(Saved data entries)
===============
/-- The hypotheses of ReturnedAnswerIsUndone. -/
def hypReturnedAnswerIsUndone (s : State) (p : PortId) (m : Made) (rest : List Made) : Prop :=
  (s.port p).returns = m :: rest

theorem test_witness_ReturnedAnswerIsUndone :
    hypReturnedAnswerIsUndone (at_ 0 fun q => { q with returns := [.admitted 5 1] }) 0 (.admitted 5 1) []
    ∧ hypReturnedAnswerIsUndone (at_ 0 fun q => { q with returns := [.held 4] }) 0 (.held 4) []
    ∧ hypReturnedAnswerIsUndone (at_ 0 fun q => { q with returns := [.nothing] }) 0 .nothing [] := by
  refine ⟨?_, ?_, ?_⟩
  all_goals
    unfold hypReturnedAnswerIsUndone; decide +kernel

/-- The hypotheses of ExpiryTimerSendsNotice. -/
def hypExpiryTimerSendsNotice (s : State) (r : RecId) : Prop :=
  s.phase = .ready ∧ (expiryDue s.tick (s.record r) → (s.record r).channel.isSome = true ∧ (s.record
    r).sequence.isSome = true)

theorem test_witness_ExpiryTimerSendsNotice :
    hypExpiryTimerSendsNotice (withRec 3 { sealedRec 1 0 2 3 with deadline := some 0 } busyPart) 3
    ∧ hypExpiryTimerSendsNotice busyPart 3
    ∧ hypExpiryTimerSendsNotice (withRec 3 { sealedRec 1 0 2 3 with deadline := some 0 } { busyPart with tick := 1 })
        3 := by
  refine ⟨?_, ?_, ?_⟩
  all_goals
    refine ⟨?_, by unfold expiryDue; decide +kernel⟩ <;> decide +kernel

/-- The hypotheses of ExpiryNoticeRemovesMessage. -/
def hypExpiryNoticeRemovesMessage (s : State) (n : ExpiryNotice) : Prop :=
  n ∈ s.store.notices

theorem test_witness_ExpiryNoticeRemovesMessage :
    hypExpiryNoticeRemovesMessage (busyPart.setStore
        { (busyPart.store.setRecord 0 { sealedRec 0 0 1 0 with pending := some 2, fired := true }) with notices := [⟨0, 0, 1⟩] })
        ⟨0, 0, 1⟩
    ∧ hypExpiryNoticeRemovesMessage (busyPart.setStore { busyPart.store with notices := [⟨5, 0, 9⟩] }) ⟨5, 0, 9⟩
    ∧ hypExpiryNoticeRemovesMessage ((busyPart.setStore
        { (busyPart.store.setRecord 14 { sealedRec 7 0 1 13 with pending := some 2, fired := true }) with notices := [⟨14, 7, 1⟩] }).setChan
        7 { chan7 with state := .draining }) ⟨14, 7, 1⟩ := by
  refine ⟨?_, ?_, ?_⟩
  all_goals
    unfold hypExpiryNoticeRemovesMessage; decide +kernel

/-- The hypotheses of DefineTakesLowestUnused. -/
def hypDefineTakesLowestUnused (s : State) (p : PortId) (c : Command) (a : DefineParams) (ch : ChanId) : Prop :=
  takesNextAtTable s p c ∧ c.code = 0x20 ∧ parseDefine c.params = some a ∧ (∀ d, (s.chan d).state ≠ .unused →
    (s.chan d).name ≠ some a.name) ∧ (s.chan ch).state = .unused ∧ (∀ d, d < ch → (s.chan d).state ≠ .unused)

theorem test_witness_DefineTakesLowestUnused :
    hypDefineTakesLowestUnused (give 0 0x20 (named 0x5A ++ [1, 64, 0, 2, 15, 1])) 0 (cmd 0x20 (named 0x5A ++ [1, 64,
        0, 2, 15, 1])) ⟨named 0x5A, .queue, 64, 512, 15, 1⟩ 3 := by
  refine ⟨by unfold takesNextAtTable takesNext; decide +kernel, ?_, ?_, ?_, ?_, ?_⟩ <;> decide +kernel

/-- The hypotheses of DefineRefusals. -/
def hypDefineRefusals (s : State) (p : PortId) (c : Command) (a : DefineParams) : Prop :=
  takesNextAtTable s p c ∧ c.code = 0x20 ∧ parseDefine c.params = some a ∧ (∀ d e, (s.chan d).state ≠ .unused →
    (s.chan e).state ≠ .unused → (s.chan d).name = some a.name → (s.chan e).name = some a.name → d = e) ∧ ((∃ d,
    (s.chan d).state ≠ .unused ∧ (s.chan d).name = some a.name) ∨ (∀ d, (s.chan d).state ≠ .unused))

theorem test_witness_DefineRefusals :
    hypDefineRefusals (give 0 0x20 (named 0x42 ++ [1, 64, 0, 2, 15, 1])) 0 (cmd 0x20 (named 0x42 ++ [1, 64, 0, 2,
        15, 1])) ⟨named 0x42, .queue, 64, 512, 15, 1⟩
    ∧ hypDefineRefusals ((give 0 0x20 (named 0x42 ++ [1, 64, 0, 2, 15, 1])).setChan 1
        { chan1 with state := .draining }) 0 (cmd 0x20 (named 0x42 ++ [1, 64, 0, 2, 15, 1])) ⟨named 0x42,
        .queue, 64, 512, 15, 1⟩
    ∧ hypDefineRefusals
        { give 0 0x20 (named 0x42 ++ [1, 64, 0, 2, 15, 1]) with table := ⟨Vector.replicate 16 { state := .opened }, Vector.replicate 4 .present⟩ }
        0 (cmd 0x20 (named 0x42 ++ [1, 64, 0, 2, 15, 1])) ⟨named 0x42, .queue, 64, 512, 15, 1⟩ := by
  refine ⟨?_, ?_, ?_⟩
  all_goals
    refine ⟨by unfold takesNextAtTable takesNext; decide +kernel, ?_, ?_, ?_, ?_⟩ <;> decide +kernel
===============
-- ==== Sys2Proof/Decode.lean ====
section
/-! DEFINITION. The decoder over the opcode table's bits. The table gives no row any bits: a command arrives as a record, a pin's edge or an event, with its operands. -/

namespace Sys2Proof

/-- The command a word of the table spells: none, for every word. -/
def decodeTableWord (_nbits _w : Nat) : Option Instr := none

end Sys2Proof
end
===============
**Your assignment**
Find the lines above that contain the word "returns" and copy each one.

**Answer box**
  (s.port p).returns = m :: rest
    hypReturnedAnswerIsUndone (at_ 0 fun q => { q with returns := [.admitted 5 1] }) 0 (.admitted 5 1) []
    ∧ hypReturnedAnswerIsUndone (at_ 0 fun q => { q with returns := [.held 4] }) 0 (.held 4) []
    ∧ hypReturnedAnswerIsUndone (at_ 0 fun q => { q with returns := [.nothing] }) 0 .nothing [] := by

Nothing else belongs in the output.